** TASK PROMPT **
Only one stretch of the data below should be repeated: the lines from the line containing "what the request's" through the line containing "match RequestKind.ofCode kind with", inclusive, exactly as they are.

** MATERIAL SUPPLIED **

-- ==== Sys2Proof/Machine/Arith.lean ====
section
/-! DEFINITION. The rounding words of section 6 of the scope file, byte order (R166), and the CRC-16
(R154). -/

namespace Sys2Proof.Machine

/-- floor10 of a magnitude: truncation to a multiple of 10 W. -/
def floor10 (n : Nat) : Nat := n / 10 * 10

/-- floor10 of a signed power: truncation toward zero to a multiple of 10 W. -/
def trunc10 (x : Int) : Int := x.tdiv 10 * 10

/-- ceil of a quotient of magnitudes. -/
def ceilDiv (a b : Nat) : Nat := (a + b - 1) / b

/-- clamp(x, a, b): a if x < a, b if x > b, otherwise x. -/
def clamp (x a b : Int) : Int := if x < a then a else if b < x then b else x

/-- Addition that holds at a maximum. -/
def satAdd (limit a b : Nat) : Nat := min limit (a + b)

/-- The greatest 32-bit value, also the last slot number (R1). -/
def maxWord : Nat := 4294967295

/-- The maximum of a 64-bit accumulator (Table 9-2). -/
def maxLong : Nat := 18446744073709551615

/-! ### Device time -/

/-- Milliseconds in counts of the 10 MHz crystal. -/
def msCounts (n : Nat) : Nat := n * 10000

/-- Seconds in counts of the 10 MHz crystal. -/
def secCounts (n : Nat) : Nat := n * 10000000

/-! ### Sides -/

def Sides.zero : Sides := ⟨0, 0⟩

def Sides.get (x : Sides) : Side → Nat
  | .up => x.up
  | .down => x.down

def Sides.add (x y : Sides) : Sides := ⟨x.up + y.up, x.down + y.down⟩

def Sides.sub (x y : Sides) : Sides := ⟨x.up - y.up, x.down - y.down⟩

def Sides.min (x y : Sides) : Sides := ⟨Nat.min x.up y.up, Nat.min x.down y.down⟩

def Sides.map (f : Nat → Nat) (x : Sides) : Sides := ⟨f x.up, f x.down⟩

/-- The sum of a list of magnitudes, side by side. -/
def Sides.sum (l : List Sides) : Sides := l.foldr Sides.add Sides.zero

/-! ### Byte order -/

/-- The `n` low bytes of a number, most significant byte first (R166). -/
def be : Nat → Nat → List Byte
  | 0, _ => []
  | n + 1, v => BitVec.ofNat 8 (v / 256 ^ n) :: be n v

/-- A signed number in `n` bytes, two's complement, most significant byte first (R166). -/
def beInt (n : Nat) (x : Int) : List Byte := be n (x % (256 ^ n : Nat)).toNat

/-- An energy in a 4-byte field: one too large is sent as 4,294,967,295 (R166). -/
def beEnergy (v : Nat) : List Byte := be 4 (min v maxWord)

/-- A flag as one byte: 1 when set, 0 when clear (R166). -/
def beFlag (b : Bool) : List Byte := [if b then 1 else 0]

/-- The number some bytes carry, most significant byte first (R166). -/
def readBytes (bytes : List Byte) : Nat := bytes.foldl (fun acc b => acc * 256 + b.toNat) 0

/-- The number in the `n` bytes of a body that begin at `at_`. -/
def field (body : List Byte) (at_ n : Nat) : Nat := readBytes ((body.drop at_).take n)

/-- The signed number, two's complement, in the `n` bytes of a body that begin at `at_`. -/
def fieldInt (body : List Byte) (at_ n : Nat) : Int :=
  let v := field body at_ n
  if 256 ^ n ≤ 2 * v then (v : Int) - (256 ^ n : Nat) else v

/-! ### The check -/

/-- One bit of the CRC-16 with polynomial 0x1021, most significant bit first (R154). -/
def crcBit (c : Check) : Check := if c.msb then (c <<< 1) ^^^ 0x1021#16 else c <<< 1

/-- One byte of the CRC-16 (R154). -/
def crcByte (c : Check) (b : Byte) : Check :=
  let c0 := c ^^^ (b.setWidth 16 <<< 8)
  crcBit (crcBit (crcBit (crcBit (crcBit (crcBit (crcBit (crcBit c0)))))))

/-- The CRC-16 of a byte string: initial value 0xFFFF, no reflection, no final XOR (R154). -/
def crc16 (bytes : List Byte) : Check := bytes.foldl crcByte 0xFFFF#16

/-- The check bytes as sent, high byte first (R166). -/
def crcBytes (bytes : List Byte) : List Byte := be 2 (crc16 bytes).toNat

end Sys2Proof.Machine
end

* * *

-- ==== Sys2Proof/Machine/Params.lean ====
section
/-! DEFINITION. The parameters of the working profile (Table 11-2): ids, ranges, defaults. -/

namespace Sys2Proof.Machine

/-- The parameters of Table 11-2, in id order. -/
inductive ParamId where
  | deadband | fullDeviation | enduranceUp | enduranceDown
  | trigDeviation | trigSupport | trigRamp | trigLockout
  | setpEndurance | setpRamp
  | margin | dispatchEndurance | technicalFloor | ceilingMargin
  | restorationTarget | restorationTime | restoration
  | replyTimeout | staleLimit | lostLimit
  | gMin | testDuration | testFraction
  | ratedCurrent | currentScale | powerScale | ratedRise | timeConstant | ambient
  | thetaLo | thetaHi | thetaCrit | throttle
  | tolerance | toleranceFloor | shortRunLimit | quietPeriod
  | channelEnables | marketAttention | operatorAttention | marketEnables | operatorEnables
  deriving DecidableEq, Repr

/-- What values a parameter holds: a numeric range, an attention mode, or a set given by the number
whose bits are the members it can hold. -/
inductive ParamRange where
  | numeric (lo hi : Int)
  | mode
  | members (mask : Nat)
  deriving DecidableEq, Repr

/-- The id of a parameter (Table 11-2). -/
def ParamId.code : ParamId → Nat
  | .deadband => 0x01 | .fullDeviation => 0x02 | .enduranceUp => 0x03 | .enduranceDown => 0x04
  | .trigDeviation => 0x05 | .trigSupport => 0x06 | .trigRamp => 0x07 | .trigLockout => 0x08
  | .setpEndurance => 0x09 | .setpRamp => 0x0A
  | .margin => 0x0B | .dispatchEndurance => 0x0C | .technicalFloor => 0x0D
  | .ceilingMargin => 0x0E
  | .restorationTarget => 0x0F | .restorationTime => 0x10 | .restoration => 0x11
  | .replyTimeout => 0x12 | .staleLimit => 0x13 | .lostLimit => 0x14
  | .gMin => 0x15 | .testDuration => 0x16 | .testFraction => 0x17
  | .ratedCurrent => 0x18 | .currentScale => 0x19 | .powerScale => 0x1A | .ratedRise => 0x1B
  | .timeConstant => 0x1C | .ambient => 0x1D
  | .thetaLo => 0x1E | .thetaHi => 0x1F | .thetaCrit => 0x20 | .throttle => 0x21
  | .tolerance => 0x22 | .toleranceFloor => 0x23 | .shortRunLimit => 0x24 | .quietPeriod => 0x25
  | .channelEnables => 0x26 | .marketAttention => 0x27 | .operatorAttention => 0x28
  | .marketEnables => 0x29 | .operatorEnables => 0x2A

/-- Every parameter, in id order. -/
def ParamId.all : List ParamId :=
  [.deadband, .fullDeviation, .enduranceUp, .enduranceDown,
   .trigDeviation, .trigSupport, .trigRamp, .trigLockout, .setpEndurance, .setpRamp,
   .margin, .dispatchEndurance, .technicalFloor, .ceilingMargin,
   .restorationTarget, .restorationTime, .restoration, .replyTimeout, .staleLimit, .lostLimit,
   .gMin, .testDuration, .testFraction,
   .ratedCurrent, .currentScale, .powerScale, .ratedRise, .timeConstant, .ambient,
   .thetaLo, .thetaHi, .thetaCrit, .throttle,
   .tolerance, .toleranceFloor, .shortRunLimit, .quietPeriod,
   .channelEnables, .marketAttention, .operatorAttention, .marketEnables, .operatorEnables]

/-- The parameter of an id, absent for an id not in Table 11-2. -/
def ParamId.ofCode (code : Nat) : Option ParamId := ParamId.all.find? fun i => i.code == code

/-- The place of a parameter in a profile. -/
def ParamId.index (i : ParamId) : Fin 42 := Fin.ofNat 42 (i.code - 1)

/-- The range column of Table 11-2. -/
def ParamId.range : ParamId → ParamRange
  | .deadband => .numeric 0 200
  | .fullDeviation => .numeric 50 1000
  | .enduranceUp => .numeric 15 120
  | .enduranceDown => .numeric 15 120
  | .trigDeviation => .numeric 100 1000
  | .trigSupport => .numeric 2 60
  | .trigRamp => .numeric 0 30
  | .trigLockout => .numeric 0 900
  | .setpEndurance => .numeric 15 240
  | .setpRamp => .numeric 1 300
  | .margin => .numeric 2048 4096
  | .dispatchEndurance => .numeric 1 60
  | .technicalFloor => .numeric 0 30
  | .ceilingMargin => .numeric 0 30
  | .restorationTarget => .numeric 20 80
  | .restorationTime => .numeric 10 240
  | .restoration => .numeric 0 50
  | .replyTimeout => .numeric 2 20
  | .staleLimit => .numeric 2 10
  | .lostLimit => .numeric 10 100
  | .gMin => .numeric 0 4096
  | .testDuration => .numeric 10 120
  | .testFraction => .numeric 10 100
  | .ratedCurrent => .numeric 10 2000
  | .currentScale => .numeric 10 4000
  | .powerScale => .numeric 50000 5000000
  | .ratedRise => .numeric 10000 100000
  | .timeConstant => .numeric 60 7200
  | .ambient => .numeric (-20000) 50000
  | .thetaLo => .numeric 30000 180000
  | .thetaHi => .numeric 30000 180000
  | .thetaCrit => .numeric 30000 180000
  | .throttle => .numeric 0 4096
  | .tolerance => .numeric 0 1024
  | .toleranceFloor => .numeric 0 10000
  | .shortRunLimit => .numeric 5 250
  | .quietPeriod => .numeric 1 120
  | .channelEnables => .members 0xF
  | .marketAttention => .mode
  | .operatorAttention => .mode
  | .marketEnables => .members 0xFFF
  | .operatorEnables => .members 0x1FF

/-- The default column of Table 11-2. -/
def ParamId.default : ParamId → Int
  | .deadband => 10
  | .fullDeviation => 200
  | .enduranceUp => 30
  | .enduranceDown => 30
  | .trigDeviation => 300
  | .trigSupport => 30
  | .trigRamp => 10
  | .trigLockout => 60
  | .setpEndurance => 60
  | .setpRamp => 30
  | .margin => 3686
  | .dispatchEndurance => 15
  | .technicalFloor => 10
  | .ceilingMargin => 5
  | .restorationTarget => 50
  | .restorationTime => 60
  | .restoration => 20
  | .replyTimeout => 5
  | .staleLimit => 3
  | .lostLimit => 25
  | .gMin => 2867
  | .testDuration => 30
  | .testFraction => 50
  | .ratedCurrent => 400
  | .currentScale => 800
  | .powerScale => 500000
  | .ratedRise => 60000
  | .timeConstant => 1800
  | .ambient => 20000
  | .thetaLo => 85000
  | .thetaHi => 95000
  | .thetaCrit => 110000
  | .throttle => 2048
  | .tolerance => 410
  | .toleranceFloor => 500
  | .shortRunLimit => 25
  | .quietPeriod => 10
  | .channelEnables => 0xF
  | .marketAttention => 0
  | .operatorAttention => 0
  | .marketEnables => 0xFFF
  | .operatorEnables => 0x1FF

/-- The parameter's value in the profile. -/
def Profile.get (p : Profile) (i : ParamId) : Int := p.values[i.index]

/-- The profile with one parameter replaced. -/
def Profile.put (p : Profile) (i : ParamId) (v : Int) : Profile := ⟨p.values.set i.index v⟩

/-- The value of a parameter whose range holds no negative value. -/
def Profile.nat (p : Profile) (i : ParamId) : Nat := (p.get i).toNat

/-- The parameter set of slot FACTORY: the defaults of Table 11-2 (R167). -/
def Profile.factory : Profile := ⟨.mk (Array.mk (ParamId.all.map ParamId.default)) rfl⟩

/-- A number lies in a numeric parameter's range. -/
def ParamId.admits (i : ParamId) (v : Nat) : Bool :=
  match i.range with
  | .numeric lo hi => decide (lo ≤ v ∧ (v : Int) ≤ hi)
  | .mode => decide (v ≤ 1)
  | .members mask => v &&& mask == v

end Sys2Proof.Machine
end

--

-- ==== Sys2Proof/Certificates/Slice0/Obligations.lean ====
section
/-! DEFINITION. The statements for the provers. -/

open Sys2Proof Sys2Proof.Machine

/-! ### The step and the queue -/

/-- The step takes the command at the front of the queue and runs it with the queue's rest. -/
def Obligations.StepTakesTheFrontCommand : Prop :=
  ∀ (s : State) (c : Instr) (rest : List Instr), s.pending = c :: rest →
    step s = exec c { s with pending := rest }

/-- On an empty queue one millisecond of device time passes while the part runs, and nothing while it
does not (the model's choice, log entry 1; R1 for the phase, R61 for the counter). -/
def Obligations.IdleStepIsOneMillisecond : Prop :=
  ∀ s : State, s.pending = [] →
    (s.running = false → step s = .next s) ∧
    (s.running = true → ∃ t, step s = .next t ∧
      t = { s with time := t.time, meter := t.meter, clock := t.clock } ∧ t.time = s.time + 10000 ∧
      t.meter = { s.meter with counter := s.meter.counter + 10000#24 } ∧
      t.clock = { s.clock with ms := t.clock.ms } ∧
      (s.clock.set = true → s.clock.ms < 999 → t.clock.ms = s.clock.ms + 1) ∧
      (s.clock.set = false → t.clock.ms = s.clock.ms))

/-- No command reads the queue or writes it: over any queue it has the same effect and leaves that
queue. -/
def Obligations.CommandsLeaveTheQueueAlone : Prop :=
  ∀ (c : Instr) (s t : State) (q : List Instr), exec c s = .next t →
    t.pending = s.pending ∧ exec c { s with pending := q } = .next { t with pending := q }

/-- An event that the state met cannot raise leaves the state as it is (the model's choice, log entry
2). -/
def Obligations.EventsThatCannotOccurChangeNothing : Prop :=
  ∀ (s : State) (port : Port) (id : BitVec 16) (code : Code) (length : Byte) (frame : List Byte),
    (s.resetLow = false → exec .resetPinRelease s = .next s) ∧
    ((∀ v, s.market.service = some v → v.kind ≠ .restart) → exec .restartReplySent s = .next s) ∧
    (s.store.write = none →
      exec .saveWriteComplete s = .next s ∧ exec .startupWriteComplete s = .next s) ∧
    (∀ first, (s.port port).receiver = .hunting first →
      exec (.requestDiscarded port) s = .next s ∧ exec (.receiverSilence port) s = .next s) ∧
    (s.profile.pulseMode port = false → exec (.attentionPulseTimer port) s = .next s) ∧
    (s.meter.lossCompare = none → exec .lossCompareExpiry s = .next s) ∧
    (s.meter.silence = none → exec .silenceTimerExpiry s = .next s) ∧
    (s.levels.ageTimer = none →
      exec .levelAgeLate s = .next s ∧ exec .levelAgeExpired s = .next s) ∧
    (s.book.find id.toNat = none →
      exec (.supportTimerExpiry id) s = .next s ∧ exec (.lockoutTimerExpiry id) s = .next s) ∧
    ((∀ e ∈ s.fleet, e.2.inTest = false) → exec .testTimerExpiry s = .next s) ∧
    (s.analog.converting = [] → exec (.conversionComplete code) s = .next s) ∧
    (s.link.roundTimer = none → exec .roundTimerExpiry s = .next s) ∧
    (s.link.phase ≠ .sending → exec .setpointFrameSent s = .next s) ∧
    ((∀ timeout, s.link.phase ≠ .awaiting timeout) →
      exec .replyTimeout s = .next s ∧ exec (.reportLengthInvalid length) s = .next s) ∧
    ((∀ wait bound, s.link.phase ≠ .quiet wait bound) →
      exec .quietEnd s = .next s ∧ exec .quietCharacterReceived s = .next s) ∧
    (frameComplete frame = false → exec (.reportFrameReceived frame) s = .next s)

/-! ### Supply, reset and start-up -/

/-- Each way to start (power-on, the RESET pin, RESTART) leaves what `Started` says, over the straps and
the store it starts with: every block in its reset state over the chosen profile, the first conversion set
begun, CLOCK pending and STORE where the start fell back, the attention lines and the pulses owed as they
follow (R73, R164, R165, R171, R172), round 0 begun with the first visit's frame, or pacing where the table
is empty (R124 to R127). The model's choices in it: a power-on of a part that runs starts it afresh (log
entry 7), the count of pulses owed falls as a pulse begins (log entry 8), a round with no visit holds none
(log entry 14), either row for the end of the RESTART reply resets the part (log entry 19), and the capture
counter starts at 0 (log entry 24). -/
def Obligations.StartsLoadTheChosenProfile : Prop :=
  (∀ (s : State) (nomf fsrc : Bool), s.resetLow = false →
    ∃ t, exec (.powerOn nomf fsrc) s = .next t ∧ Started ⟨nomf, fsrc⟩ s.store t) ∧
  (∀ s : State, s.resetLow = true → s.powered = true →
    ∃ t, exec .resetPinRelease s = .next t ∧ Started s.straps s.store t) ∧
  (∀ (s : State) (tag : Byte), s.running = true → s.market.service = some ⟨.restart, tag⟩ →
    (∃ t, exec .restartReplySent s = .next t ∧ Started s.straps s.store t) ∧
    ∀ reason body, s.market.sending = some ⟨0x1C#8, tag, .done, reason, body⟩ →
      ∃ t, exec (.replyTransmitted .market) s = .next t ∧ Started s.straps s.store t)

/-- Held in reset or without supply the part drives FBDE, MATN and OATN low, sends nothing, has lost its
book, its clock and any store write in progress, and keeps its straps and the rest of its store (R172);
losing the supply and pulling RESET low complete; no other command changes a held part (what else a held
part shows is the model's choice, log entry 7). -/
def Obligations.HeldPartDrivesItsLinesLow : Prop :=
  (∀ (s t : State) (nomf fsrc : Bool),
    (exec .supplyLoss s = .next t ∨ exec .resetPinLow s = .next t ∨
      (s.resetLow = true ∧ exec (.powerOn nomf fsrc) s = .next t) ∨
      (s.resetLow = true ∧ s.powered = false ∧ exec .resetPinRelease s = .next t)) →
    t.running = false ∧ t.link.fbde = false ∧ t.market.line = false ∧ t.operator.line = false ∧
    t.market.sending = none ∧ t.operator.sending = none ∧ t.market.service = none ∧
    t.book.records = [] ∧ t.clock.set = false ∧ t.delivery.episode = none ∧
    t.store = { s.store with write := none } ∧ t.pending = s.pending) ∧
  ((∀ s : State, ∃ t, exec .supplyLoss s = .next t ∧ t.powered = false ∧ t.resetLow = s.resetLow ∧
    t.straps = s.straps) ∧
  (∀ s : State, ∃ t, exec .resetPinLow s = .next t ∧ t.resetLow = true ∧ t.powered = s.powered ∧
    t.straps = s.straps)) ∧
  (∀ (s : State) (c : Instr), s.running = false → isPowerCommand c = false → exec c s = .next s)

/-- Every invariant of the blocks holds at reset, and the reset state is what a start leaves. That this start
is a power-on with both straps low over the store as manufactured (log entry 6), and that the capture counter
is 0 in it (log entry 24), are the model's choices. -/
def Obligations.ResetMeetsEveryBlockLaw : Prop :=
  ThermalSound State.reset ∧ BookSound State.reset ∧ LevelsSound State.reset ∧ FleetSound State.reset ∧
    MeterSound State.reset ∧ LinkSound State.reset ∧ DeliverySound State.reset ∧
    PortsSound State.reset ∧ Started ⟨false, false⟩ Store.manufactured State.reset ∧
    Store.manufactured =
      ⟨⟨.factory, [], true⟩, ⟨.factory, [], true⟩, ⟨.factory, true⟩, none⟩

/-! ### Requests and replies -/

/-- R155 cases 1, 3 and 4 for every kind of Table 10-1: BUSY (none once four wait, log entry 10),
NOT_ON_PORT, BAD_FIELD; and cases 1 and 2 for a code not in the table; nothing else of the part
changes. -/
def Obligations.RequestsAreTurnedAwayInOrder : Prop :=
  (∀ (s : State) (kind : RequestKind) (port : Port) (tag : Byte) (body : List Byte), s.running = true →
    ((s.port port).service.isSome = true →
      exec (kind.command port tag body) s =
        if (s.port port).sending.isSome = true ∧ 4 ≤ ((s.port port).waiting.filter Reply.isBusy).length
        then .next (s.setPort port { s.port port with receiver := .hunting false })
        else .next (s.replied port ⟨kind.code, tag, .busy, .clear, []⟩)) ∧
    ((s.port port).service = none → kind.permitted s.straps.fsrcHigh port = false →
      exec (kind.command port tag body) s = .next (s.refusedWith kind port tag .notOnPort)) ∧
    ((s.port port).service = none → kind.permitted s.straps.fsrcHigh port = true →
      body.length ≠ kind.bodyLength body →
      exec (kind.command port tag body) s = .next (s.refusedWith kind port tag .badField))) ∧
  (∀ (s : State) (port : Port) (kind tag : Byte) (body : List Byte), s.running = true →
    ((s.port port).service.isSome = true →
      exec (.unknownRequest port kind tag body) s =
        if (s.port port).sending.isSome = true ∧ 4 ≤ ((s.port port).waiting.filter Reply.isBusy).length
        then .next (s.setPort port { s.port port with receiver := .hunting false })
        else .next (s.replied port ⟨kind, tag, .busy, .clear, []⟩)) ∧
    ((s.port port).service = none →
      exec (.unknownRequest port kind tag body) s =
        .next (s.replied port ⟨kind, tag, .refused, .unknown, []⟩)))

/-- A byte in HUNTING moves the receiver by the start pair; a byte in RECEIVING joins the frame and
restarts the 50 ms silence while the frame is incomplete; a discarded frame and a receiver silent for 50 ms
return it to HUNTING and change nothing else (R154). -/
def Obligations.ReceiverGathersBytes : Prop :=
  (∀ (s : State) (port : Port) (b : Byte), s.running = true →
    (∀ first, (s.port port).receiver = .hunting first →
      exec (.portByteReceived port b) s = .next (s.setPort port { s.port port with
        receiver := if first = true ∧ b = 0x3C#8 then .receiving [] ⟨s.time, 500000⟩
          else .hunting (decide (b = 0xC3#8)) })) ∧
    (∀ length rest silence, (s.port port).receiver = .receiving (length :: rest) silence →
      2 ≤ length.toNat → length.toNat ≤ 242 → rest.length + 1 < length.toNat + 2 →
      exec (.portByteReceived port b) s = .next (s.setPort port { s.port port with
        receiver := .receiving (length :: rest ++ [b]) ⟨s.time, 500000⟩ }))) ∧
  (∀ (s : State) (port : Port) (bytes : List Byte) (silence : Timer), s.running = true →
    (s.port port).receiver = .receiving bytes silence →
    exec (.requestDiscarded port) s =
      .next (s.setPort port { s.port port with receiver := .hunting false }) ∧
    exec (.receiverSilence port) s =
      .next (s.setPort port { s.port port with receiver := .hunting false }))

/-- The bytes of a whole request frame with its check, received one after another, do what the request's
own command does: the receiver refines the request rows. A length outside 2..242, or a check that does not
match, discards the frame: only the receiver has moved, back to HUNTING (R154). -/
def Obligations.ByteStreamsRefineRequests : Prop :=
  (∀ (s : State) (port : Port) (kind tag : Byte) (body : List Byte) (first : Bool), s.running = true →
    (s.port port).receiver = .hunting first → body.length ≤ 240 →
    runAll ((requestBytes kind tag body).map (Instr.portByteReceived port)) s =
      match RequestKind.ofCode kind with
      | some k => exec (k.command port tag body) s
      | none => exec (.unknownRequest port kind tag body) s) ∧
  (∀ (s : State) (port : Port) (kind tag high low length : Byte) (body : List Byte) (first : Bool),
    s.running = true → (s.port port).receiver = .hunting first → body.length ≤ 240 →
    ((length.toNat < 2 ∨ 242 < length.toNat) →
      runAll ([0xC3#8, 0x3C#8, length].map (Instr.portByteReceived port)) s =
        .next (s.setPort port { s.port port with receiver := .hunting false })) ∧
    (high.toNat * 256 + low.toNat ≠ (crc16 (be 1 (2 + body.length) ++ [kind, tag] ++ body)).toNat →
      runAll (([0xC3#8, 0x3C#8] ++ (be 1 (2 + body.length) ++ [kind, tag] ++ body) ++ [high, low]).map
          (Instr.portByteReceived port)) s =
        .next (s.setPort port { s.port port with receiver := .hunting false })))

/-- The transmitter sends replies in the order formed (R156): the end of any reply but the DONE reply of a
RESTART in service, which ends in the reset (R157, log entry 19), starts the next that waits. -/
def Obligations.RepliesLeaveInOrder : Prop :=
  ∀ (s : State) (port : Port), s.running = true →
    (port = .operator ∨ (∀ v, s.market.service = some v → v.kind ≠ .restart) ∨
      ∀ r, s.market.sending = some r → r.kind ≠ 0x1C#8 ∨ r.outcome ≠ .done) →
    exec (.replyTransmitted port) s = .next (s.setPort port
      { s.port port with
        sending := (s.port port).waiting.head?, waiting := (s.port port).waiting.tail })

** OUTPUT BELOW **
/-- The bytes of a whole request frame with its check, received one after another, do what the request's
own command does: the receiver refines the request rows. A length outside 2..242, or a check that does not
match, discards the frame: only the receiver has moved, back to HUNTING (R154). -/
def Obligations.ByteStreamsRefineRequests : Prop :=
  (∀ (s : State) (port : Port) (kind tag : Byte) (body : List Byte) (first : Bool), s.running = true →
    (s.port port).receiver = .hunting first → body.length ≤ 240 →
    runAll ((requestBytes kind tag body).map (Instr.portByteReceived port)) s =
      match RequestKind.ofCode kind with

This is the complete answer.